DATA FOR ANALYSIS Block Start
-- ==== Sys2Proof/Machine/Flits.lean ====
section
/-! DEFINITION. Flits from a link partner (R40 to R46, R51, R53, R65 to R67): MSG flits and the messages that they
complete, IDLE and LINK flits, and the orderly detach (R72). -/
namespace Sys2Proof.Machine

/-! ### The detach handshake (R72) -/

/-- DETACH_REQ (R72, R74): the regions of the link are due for a recall. -/
def State.detachIn (s : State) (l : Nat) : State :=
  let k := s.link l
  if !(s.carrying l) then s
  else if l < 14 then s.quarantine l 5
  else if devAdv 4 < k.rxHeld.get 4 + k.rxFreed.get 4 + 1 then s.quarantine l 6
  else
    let s := s.setLink l { k with detaching := true, rxHeld := k.rxHeld.upd 4 (· + 1) }
    let s := s.freeSlots l 4 1
    let due := s.filterOfLink l
    let s := { s with home := { s.home with
      recallDue := s.home.recallDue ++ due.filter (fun d => !(s.home.recallDue.contains d)) } }
    s.settle

def execDetachReq (l : Fin 16) (s : State) : Res := (s.detachIn l.val).done

/-- Every transaction, answer, write and snoop of the link's ports is complete (R72). -/
def State.detachReady (s : State) (l : Nat) : Bool :=
  (s.filterOfLink l).isEmpty && (s.link l).snpTags.isEmpty && (s.link l).held.isEmpty && (s.link l).reqTags.isEmpty
    && s.queues.all (fun e => e.1 / 512 != l || (e.2.ents.isEmpty && e.2.answers.isEmpty))
    && s.ports.all (fun e => e.1 / 64 != l || (e.2.layby.isEmpty && e.2.fence.isNone))
    && s.slotList.all (fun e => match e.2.org with | .port p _ => p / 64 != l | _ => true)

def detachAck : Msg := ⟨ctlHdr 0x3A 0 0, []⟩

/-- DETACH_COMPLETE (R72, R148; log entry 58): the device waits until it holds a toll for DETACH_ACK. -/
def execDetachComplete (l : Fin 16) (s : State) : Res :=
  let l := l.val
  State.done (if (s.link l).detaching && s.carrying l && s.detachReady l && (s.link l).canSend detachAck
        && (s.link l).classClear detachAck then
      let s := (s.sendMsg l detachAck).dropPorts l
      let s := s.setLink l { s.link l with
        state := .detached, detaching := false, replayBuf := [], txWait := [], assembly := none, nakOut := false }
      (s.logEvent 1 0x80 .info (linkPort l) 0).raise 9 l
    else s)

/-! ### Messages in MSG flits (R53, R74) -/

/-- Data slots that follow a header slot from the partner (R53, R56, R57), none for a header it may not send. -/
def State.hdrSlots (s : State) (l : Nat) (w : MsgSlot) : Option Nat :=
  let op : BitVec 6 := w.extractLsb' 3 6
  let cls := (w.extractLsb' 0 3).toNat
  if opClass op ≠ some cls ∨ opFromPartner op = false then none
  else if cls = 0 then some (reqSlots op (Req.ofHdr w))
  else if op = opSnpData then some 8
  else if op = opData then
    match (s.link l).devTags.find? (fun d => d.tag == (Rsp.ofHdr w).tag.toNat) with
    | some d => some (chunkCount d.addr d.size)
    | none => some 0
  else some 0

/-- A response answers what is outstanding to the link. -/
def State.rspKnown (s : State) (l : Nat) (op : BitVec 6) (r : Rsp) : Bool :=
  if op = opCmp then (s.devAccess l r false).isSome
  else if op = opData then (s.devAccess l r true).isSome
  else s.snoopKnown l r

/-- The error bit of a header that its link must not send now, with `n` data slots (R74). -/
def State.hdrFault (s : State) (l : Nat) (w : MsgSlot) (n : Nat) : Option Nat :=
  let k := s.link l
  let cls := (w.extractLsb' 0 3).toNat
  let bad :=
    if cls = 0 then s.reqBad l (Req.ofHdr w)
    else if cls = 4 then decide (l < 14)
    else s.rspBad l (Rsp.ofHdr w) (s.rspKnown l (w.extractLsb' 3 6) (Rsp.ofHdr w))
  if bad then some 5
  else if devAdv cls < k.rxHeld.get cls + k.rxFreed.get cls + 1 + n then some 6
  else none

/-- Hand on a message that has arrived whole. -/
def State.msgIn (s : State) (l : Nat) (w : MsgSlot) (data : List MsgSlot) : State :=
  let op : BitVec 6 := w.extractLsb' 3 6
  let cls := (w.extractLsb' 0 3).toNat
  if cls = 0 then s.reqIn l op (Req.ofHdr w) data
  else if op = opCmp then s.cmpIn l (Rsp.ofHdr w)
  else if op = opData then s.dataIn l (Rsp.ofHdr w) data
  else if op = opSnpAck then s.snpAckIn l (Rsp.ofHdr w)
  else if op = opSnpData then s.snpDataIn l (Rsp.ofHdr w) data
  else s.detachIn l

/-- One slot of an accepted MSG flit (R53, R74). -/
def State.rxSlot (s : State) (l kind : Nat) (w : MsgSlot) : State :=
  let k := s.link l
  if kind = 0 ∨ k.state ≠ .active then s
  else match kind, k.assembly with
    | 1, none =>
      match s.hdrSlots l w with
      | none => s.quarantine l 5
      | some n =>
        match s.hdrFault l w n with
        | some bit => s.quarantine l bit
        | none => if n = 0 then s.msgIn l w [] else s.setLink l { k with assembly := some ⟨w, [], n⟩ }
    | 2, some m =>
      if m.left ≤ 1 then (s.setLink l { k with assembly := none }).msgIn l m.hdr (m.data ++ [w])
      else s.setLink l { k with assembly := some { m with data := m.data ++ [w], left := m.left - 1 } }
    | _, _ => s.quarantine l 5

/-- The flit leaves on a link. -/
def Out.onLink (l : Nat) : Out → Bool
  | .msg k _ _ => k == l
  | .linkFlit k _ _ _ => k == l
  | .resend k _ _ => k == l
  | _ => false

/-- An accepted MSG flit: its slots, and an IDLE flit with the new acknowledgment when nothing else leaves (R44). -/
def State.rxAccept (s : State) (l : Nat) (f : Flit) : State :=
  let k := s.link l
  let n := s.out.length
  let s := (s.setLink l { k with rxExp := (k.rxExp + 1) % 1024, rxAckVld := true, nakOut := false }).count 0x02
    { link := some l }
  let s := (s.rxSlot l (flitKind0 f) (flitSlot0 f)).rxSlot l (flitKind1 f) (flitSlot1 f)
  if (s.out.drop n).all (fun o => !(o.onLink l)) && (s.link l).state == .active then s.emit (.idle l (s.link l).txAck) else s

/-- A MSG flit (R45); half of the sequence numbers count as behind the expected one (log entry 58). -/
def State.rxMsgFlit (s : State) (l : Nat) (f : Flit) : State :=
  if !(s.carrying l) then s
  else if !(flitCrcOk f) then s.crcFail l
  else if flitType f ≠ 1 then s
  else
    let s := (s.setLink l ((s.link l).ack f)).flush l
    let k := s.link l
    let behind := (k.rxExp + 1024 - flitSeq f) % 1024
    if behind = 0 then s.rxAccept l f
    else if behind ≤ 512 then s
    else if k.nakOut then s else s.sendNak l

/-! ### Meanings -/

/-- MSG_FLIT (R41 to R45, R53, R74). -/
def execMsgFlit (l : Fin 16) (f : Flit) (s : State) : Res := (s.rxMsgFlit l.val f).done

/-- IDLE_FLIT (R44). -/
def execIdleFlit (l : Fin 16) (f : Flit) (s : State) : Res :=
  (s.rxCommon l.val f (fun f => flitType f == 0) (·.flush l.val)).done

/-- TOLL (R51). -/
def execToll (l : Fin 16) (f : Flit) (s : State) : Res :=
  (s.rxCommon l.val f (isLinkOp 0) (fun s => (s.flush l.val).takeToll l.val f)).done

/-- NAK (R46, R47): waiting messages follow the replay. -/
def execNak (l : Fin 16) (f : Flit) (s : State) : Res :=
  let q := (flitParam f 0 + 256 * flitParam f 1) % 1024
  (s.rxCommon l.val f (isLinkOp 1) (fun s => (s.replayFrom l.val (fun r => r.seq == q)).flush l.val)).done

/-- The device's answer to PWR_REQ (R65, R67); a state that R40 does not list is refused (log entry 58). -/
def State.pwrAnswer (s : State) (l n : Nat) : State :=
  let k := s.link l
  if k.quiet && (n == 1 || n == 2) then
    let m := match k.pwrOut with | some o => min o n | none => n
    (s.linkOut l 3 [n]).enterSleep l m
  else s.linkOut l 4 [n]

/-- PWR_REQ (R65, R67). -/
def execPwrReq (l : Fin 16) (f : Flit) (s : State) : Res :=
  (s.rxCommon l.val f (isLinkOp 2) (fun s => (s.flush l.val).pwrAnswer l.val (flitParam f 0))).done

/-- PWR_ACK (R65, R67). -/
def execPwrAck (l : Fin 16) (f : Flit) (s : State) : Res :=
  let l := l.val
  (s.rxCommon l f (isLinkOp 3) (fun s =>
    let s := s.flush l
    match (s.link l).pwrOut with
    | some n => s.enterSleep l n
    | none => s)).done

/-- PWR_NAK (R65). -/
def execPwrNak (l : Fin 16) (f : Flit) (s : State) : Res :=
  (s.rxCommon l.val f (isLinkOp 4) (fun s =>
    (s.flush l.val).setLink l.val { (s.flush l.val).link l.val with pwrOut := none })).done

/-- NAK_REPEAT_TIMEOUT (R45). -/
def execNakRepeatTimeout (l : Fin 16) (s : State) : Res :=
  State.done (if s.carrying l.val && (s.link l.val).nakOut then s.sendNak l.val else s)

/-- REPLAY_TIMEOUT (R46, R47). -/
def execReplayTimeout (l : Fin 16) (s : State) : Res :=
  State.done (if s.carrying l.val && !(s.link l.val).replayBuf.isEmpty then s.replayFrom l.val (fun _ => true) else s)

/-- TOLL_RETURN_TIMEOUT (R51). -/
def execTollReturnTimeout (l : Fin 16) (s : State) : Res :=
  State.done (if s.carrying l.val && classes5.any (fun c => (s.link l.val).rxFreed.get c != 0) then s.sendToll l.val
    else s)

end Sys2Proof.Machine
end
DATA FOR ANALYSIS Block End
- _TASK TO CARRY OUT_
Start at the first line of the data above. Stop after the line containing "(s.filterOfLink l).isEmpty &&", reproducing each line exactly and adding nothing.

- _TASK ANSWER_
-- ==== Sys2Proof/Machine/Flits.lean ====
section
/-! DEFINITION. Flits from a link partner (R40 to R46, R51, R53, R65 to R67): MSG flits and the messages that they
complete, IDLE and LINK flits, and the orderly detach (R72). -/
namespace Sys2Proof.Machine

/-! ### The detach handshake (R72) -/

/-- DETACH_REQ (R72, R74): the regions of the link are due for a recall. -/
def State.detachIn (s : State) (l : Nat) : State :=
  let k := s.link l
  if !(s.carrying l) then s
  else if l < 14 then s.quarantine l 5
  else if devAdv 4 < k.rxHeld.get 4 + k.rxFreed.get 4 + 1 then s.quarantine l 6
  else
    let s := s.setLink l { k with detaching := true, rxHeld := k.rxHeld.upd 4 (· + 1) }
    let s := s.freeSlots l 4 1
    let due := s.filterOfLink l
    let s := { s with home := { s.home with
      recallDue := s.home.recallDue ++ due.filter (fun d => !(s.home.recallDue.contains d)) } }
    s.settle

def execDetachReq (l : Fin 16) (s : State) : Res := (s.detachIn l.val).done

/-- Every transaction, answer, write and snoop of the link's ports is complete (R72). -/
def State.detachReady (s : State) (l : Nat) : Bool :=
  (s.filterOfLink l).isEmpty && (s.link l).snpTags.isEmpty && (s.link l).held.isEmpty && (s.link l).reqTags.isEmpty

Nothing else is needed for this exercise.